H-HDD...

Associate
Joined
31 Oct 2005
Posts
746
Location
South-West
Hi there,

Was reading about SSD's last night and found some info regarding Hybrid-Hard Drives.

Why haven't these taken off better?

From what I could tell (& I could be verrry wrong) it's a HDD with something LIKE a small SSD or flash based drive added into it.

That would allow windows to boot off the mechanical HDD then load all the programs your going to use & main windows files (Windows Ready Drive) into the small SSD/flash based drive so the HDD can spin down (save power) and surely response times would be a lot quicker.

Perhaps I don't know enough on it but even if the read/write times wern't faster than a standard mechanical HDD the access time would be instant so the PC would 'feel more responsive' surely even if it would be slower reading and writing massive files to it... which you wouldn't do, you would spin up the mechanical HDD to read & write massive files...

Could a 3.5 7200RPM drive not be put into a 5.25 box that contains a flash based drive that is 'around' 8-16gb that is around the same speed as the HDD? Like I said surely if the response time is quicker along with access times and even if the read/write speeds take a hit it would be quicker.

This seems to make sense when you think of Ready Boost having the page file on a flash memory drive. Althought it doesn't speed up on the first load, after that it helps the PC (PC's with lower RAM benifiting more) feel like it is running quicker as the files are loaded off the Memory stick Page File instead of the HDD which would have to seek etc...

I guess if the above is too big then a 2.5 drive into a 3.5 box with the flash based drive. This idea in would work the best in laptops so eventually getting down to putting it inside a 2.5 drive.

Just looking for someone to say 'No, you have it all wrong' or 'Yes but it doesn't offer a decent speed/response time increase / Not fiancaily viable'

Sorry for going a rant but just wondering really...:D;)

Cheers, Doug.
 
OCUK do stock a range of Seagate 2.5" hybrids but they're based on 5400rpm drives so while the access time for the flash portion (which is only 256Mb) will be decent the rest of the data is going to come off slowly. Given that they're the same price as the equivalent sized 7200rpm part I don't see there being much benefit.

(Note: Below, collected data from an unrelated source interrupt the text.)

/-! ### `State.setEntry` -/

@[simp] theorem setEntry_v (s : State) (k : Fin 16) (w : Word) : (s.setEntry k w).v = s.v := rfl
@[simp] theorem setEntry_i (s : State) (k : Fin 16) (w : Word) : (s.setEntry k w).i = s.i := rfl
@[simp] theorem setEntry_pc (s : State) (k : Fin 16) (w : Word) : (s.setEntry k w).pc = s.pc := rfl
@[simp] theorem setEntry_stack (s : State) (k : Fin 16) (w : Word) : (s.setEntry k w).stack = s.stack.set k w := rfl
@[simp] theorem setEntry_sp (s : State) (k : Fin 16) (w : Word) : (s.setEntry k w).sp = s.sp := rfl
@[simp] theorem setEntry_dt (s : State) (k : Fin 16) (w : Word) : (s.setEntry k w).dt = s.dt := rfl
@[simp] theorem setEntry_st (s : State) (k : Fin 16) (w : Word) : (s.setEntry k w).st = s.st := rfl
@[simp] theorem setEntry_key (s : State) (k : Fin 16) (w : Word) : (s.setEntry k w).key = s.key := rfl
@[simp] theorem setEntry_fb (s : State) (k : Fin 16) (w : Word) : (s.setEntry k w).fb = s.fb := rfl
@[simp] theorem setEntry_drawReq (s : State) (k : Fin 16) (w : Word) : (s.setEntry k w).drawReq = s.drawReq := rfl
@[simp] theorem setEntry_mem (s : State) (k : Fin 16) (w : Word) : (s.setEntry k w).mem = s.mem := rfl
@[simp] theorem setEntry_halted (s : State) (k : Fin 16) (w : Word) : (s.setEntry k w).halted = s.halted := rfl
@[simp] theorem setEntry_faultKind (s : State) (k : Fin 16) (w : Word) : (s.setEntry k w).faultKind = s.faultKind := rfl
@[simp] theorem setEntry_faultOpcode (s : State) (k : Fin 16) (w : Word) : (s.setEntry k w).faultOpcode = s.faultOpcode := rfl
@[simp] theorem setEntry_faultPc (s : State) (k : Fin 16) (w : Word) : (s.setEntry k w).faultPc = s.faultPc := rfl
@[simp] theorem setEntry_status (s : State) (k : Fin 16) (w : Word) : (s.setEntry k w).status = s.status := rfl
@[simp] theorem setEntry_beep (s : State) (k : Fin 16) (w : Word) : (s.setEntry k w).beep = s.beep := rfl
@[simp] theorem setEntry_keyPress (s : State) (k : Fin 16) (w : Word) : (s.setEntry k w).keyPress = s.keyPress := rfl
@[simp] theorem setEntry_randByte (s : State) (k : Fin 16) (w : Word) : (s.setEntry k w).randByte = s.randByte := rfl
@[simp] theorem setEntry_font (s : State) (k : Fin 16) (w : Word) : (s.setEntry k w).font = s.font := rfl
@[simp] theorem setEntry_host (s : State) (k : Fin 16) (w : Word) : (s.setEntry k w).host = s.host := rfl
@[simp] theorem setEntry_draws (s : State) (k : Fin 16) (w : Word) : (s.setEntry k w).draws = s.draws := rfl
@[simp] theorem setEntry_getV (s : State) (k : Fin 16) (w : Word) (q : Nibble) : (s.setEntry k w).getV q = s.getV q := rfl
@[simp] theorem setEntry_memRead (s : State) (k : Fin 16) (w : Word) (q : Nat) : (s.setEntry k w).memRead q = s.memRead q := rfl
@[simp] theorem setEntry_pixel (s : State) (k : Fin 16) (w : Word) (q : Nat) : (s.setEntry k w).pixel q = s.pixel q := rfl

/-! ### `State.setSp` -/

@[simp] theorem setSp_v (s : State) (n : Fin 17) : (s.setSp n).v = s.v := rfl
@[simp] theorem setSp_i (s : State) (n : Fin 17) : (s.setSp n).i = s.i := rfl
@[simp] theorem setSp_pc (s : State) (n : Fin 17) : (s.setSp n).pc = s.pc := rfl
@[simp] theorem setSp_stack (s : State) (n : Fin 17) : (s.setSp n).stack = s.stack := rfl
@[simp] theorem setSp_sp (s : State) (n : Fin 17) : (s.setSp n).sp = n := rfl
@[simp] theorem setSp_dt (s : State) (n : Fin 17) : (s.setSp n).dt = s.dt := rfl
@[simp] theorem setSp_st (s : State) (n : Fin 17) : (s.setSp n).st = s.st := rfl
@[simp] theorem setSp_key (s : State) (n : Fin 17) : (s.setSp n).key = s.key := rfl
@[simp] theorem setSp_fb (s : State) (n : Fin 17) : (s.setSp n).fb = s.fb := rfl
@[simp] theorem setSp_drawReq (s : State) (n : Fin 17) : (s.setSp n).drawReq = s.drawReq := rfl
@[simp] theorem setSp_mem (s : State) (n : Fin 17) : (s.setSp n).mem = s.mem := rfl
@[simp] theorem setSp_halted (s : State) (n : Fin 17) : (s.setSp n).halted = s.halted := rfl
@[simp] theorem setSp_faultKind (s : State) (n : Fin 17) : (s.setSp n).faultKind = s.faultKind := rfl
@[simp] theorem setSp_faultOpcode (s : State) (n : Fin 17) : (s.setSp n).faultOpcode = s.faultOpcode := rfl
@[simp] theorem setSp_faultPc (s : State) (n : Fin 17) : (s.setSp n).faultPc = s.faultPc := rfl
@[simp] theorem setSp_status (s : State) (n : Fin 17) : (s.setSp n).status = s.status := rfl
@[simp] theorem setSp_beep (s : State) (n : Fin 17) : (s.setSp n).beep = s.beep := rfl
@[simp] theorem setSp_keyPress (s : State) (n : Fin 17) : (s.setSp n).keyPress = s.keyPress := rfl
@[simp] theorem setSp_randByte (s : State) (n : Fin 17) : (s.setSp n).randByte = s.randByte := rfl
@[simp] theorem setSp_font (s : State) (n : Fin 17) : (s.setSp n).font = s.font := rfl
@[simp] theorem setSp_host (s : State) (n : Fin 17) : (s.setSp n).host = s.host := rfl
@[simp] theorem setSp_draws (s : State) (n : Fin 17) : (s.setSp n).draws = s.draws := rfl
@[simp] theorem setSp_getV (s : State) (n : Fin 17) (q : Nibble) : (s.setSp n).getV q = s.getV q := rfl
@[simp] theorem setSp_memRead (s : State) (n : Fin 17) (q : Nat) : (s.setSp n).memRead q = s.memRead q := rfl
@[simp] theorem setSp_pixel (s : State) (n : Fin 17) (q : Nat) : (s.setSp n).pixel q = s.pixel q := rfl

/-! ### `State.memWrite` -/

@[simp] theorem memWrite_v (s : State) (a : Nat) (b : Byte) : (s.memWrite a b).v = s.v := rfl
@[simp] theorem memWrite_i (s : State) (a : Nat) (b : Byte) : (s.memWrite a b).i = s.i := rfl
@[simp] theorem memWrite_pc (s : State) (a : Nat) (b : Byte) : (s.memWrite a b).pc = s.pc := rfl
@[simp] theorem memWrite_stack (s : State) (a : Nat) (b : Byte) : (s.memWrite a b).stack = s.stack := rfl
@[simp] theorem memWrite_sp (s : State) (a : Nat) (b : Byte) : (s.memWrite a b).sp = s.sp := rfl
@[simp] theorem memWrite_dt (s : State) (a : Nat) (b : Byte) : (s.memWrite a b).dt = s.dt := rfl
@[simp] theorem memWrite_st (s : State) (a : Nat) (b : Byte) : (s.memWrite a b).st = s.st := rfl
@[simp] theorem memWrite_key (s : State) (a : Nat) (b : Byte) : (s.memWrite a b).key = s.key := rfl
@[simp] theorem memWrite_fb (s : State) (a : Nat) (b : Byte) : (s.memWrite a b).fb = s.fb := rfl
@[simp] theorem memWrite_drawReq (s : State) (a : Nat) (b : Byte) : (s.memWrite a b).drawReq = s.drawReq := rfl
@[simp] theorem memWrite_mem (s : State) (a : Nat) (b : Byte) : (s.memWrite a b).mem = Memory.write s.font s.mem (a % Config.memSize) b := rfl
@[simp] theorem memWrite_halted (s : State) (a : Nat) (b : Byte) : (s.memWrite a b).halted = s.halted := rfl
@[simp] theorem memWrite_faultKind (s : State) (a : Nat) (b : Byte) : (s.memWrite a b).faultKind = s.faultKind := rfl
@[simp] theorem memWrite_faultOpcode (s : State) (a : Nat) (b : Byte) : (s.memWrite a b).faultOpcode = s.faultOpcode := rfl
@[simp] theorem memWrite_faultPc (s : State) (a : Nat) (b : Byte) : (s.memWrite a b).faultPc = s.faultPc := rfl
@[simp] theorem memWrite_status (s : State) (a : Nat) (b : Byte) : (s.memWrite a b).status = s.status := rfl
@[simp] theorem memWrite_beep (s : State) (a : Nat) (b : Byte) : (s.memWrite a b).beep = s.beep := rfl
@[simp] theorem memWrite_keyPress (s : State) (a : Nat) (b : Byte) : (s.memWrite a b).keyPress = s.keyPress := rfl
@[simp] theorem memWrite_randByte (s : State) (a : Nat) (b : Byte) : (s.memWrite a b).randByte = s.randByte := rfl
@[simp] theorem memWrite_font (s : State) (a : Nat) (b : Byte) : (s.memWrite a b).font = s.font := rfl
@[simp] theorem memWrite_host (s : State) (a : Nat) (b : Byte) : (s.memWrite a b).host = s.host := rfl
@[simp] theorem memWrite_draws (s : State) (a : Nat) (b : Byte) : (s.memWrite a b).draws = s.draws := rfl
@[simp] theorem memWrite_getV (s : State) (a : Nat) (b : Byte) (q : Nibble) : (s.memWrite a b).getV q = s.getV q := rfl
@[simp] theorem memWrite_pixel (s : State) (a : Nat) (b : Byte) (q : Nat) : (s.memWrite a b).pixel q = s.pixel q := rfl

/-! ### `State.flipPixel` -/

@[simp] theorem flipPixel_v (s : State) (k : Nat) : (s.flipPixel k).v = s.v := rfl
@[simp] theorem flipPixel_i (s : State) (k : Nat) : (s.flipPixel k).i = s.i := rfl
@[simp] theorem flipPixel_pc (s : State) (k : Nat) : (s.flipPixel k).pc = s.pc := rfl
@[simp] theorem flipPixel_stack (s : State) (k : Nat) : (s.flipPixel k).stack = s.stack := rfl
@[simp] theorem flipPixel_sp (s : State) (k : Nat) : (s.flipPixel k).sp = s.sp := rfl
@[simp] theorem flipPixel_dt (s : State) (k : Nat) : (s.flipPixel k).dt = s.dt := rfl
@[simp] theorem flipPixel_st (s : State) (k : Nat) : (s.flipPixel k).st = s.st := rfl
@[simp] theorem flipPixel_key (s : State) (k : Nat) : (s.flipPixel k).key = s.key := rfl
@[simp] theorem flipPixel_drawReq (s : State) (k : Nat) : (s.flipPixel k).drawReq = s.drawReq := rfl
@[simp] theorem flipPixel_mem (s : State) (k : Nat) : (s.flipPixel k).mem = s.mem := rfl
@[simp] theorem flipPixel_halted (s : State) (k : Nat) : (s.flipPixel k).halted = s.halted := rfl
@[simp] theorem flipPixel_faultKind (s : State) (k : Nat) : (s.flipPixel k).faultKind = s.faultKind := rfl
@[simp] theorem flipPixel_faultOpcode (s : State) (k : Nat) : (s.flipPixel k).faultOpcode = s.faultOpcode := rfl
@[simp] theorem flipPixel_faultPc (s : State) (k : Nat) : (s.flipPixel k).faultPc = s.faultPc := rfl
@[simp] theorem flipPixel_status (s : State) (k : Nat) : (s.flipPixel k).status = s.status := rfl
@[simp] theorem flipPixel_beep (s : State) (k : Nat) : (s.flipPixel k).beep = s.beep := rfl
@[simp] theorem flipPixel_keyPress (s : State) (k : Nat) : (s.flipPixel k).keyPress = s.keyPress := rfl
@[simp] theorem flipPixel_randByte (s : State) (k : Nat) : (s.flipPixel k).randByte = s.randByte := rfl
@[simp] theorem flipPixel_font (s : State) (k : Nat) : (s.flipPixel k).font = s.font := rfl
@[simp] theorem flipPixel_host (s : State) (k : Nat) : (s.flipPixel k).host = s.host := rfl
@[simp] theorem flipPixel_draws (s : State) (k : Nat) : (s.flipPixel k).draws = s.draws := rfl
@[simp] theorem flipPixel_getV (s : State) (k : Nat) (q : Nibble) : (s.flipPixel k).getV q = s.getV q := rfl
@[simp] theorem flipPixel_memRead (s : State) (k : Nat) (q : Nat) : (s.flipPixel k).memRead q = s.memRead q := rfl

/-! ### `State.clearScreen` -/

@[simp] theorem clearScreen_v (s : State) : s.clearScreen.v = s.v := rfl
@[simp] theorem clearScreen_i (s : State) : s.clearScreen.i = s.i := rfl
@[simp] theorem clearScreen_pc (s : State) : s.clearScreen.pc = s.pc := rfl
@[simp] theorem clearScreen_stack (s : State) : s.clearScreen.stack = s.stack := rfl
@[simp] theorem clearScreen_sp (s : State) : s.clearScreen.sp = s.sp := rfl
@[simp] theorem clearScreen_dt (s : State) : s.clearScreen.dt = s.dt := rfl
@[simp] theorem clearScreen_st (s : State) : s.clearScreen.st = s.st := rfl
@[simp] theorem clearScreen_key (s : State) : s.clearScreen.key = s.key := rfl
@[simp] theorem clearScreen_fb (s : State) : s.clearScreen.fb = Vector.replicate 32 0#64 := rfl
@[simp] theorem clearScreen_drawReq (s : State) : s.clearScreen.drawReq = s.drawReq := rfl
@[simp] theorem clearScreen_mem (s : State) : s.clearScreen.mem = s.mem := rfl
@[simp] theorem clearScreen_halted (s : State) : s.clearScreen.halted = s.halted := rfl
@[simp] theorem clearScreen_faultKind (s : State) : s.clearScreen.faultKind = s.faultKind := rfl
@[simp] theorem clearScreen_faultOpcode (s : State) : s.clearScreen.faultOpcode = s.faultOpcode := rfl
@[simp] theorem clearScreen_faultPc (s : State) : s.clearScreen.faultPc = s.faultPc := rfl
@[simp] theorem clearScreen_status (s : State) : s.clearScreen.status = s.status := rfl
@[simp] theorem clearScreen_beep (s : State) : s.clearScreen.beep = s.beep := rfl
@[simp] theorem clearScreen_keyPress (s : State) : s.clearScreen.keyPress = s.keyPress := rfl
@[simp] theorem clearScreen_randByte (s : State) : s.clearScreen.randByte = s.randByte := rfl
@[simp] theorem clearScreen_font (s : State) : s.clearScreen.font = s.font := rfl
@[simp] theorem clearScreen_host (s : State) : s.clearScreen.host = s.host := rfl
@[simp] theorem clearScreen_draws (s : State) : s.clearScreen.draws = s.draws := rfl
@[simp] theorem clearScreen_getV (s : State) (q : Nibble) : s.clearScreen.getV q = s.getV q := rfl
@[simp] theorem clearScreen_memRead (s : State) (q : Nat) : s.clearScreen.memRead q = s.memRead q := rfl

The flash portion needs to be several Gb and attached to a decent speed physical drive for them to be worth using over a normal HDD.
 
OCUK do stock a range of Seagate 2.5" hybrids but they're based on 5400rpm drives so while the access time for the flash portion (which is only 256Mb) will be decent the rest of the data is going to come off slowly. Given that they're the same price as the equivalent sized 7200rpm part I don't see there being much benefit.

The flash portion needs to be several Gb and attached to a decent speed physical drive for them to be worth using over a normal HDD.

Taken me forever to come back this!

I did not know that OCuk did H-HDD's.

What I don't get is there are new 64GB SSD coming out. Why can't they just make a 4-8GB version and couple it with a 250GB HDD? Surely it would be quicker than a Raptor & if it is then I would happily pay £200 for it!

If you work on that a 32GB SSD costs £320 so a 16GB should cost around £160 and a 8GB should cost £80. Say £100 for SSD & £70 for the HDD and an enclosure to put it all in. £50 more than the 150gb Raptor & surely would be quicker.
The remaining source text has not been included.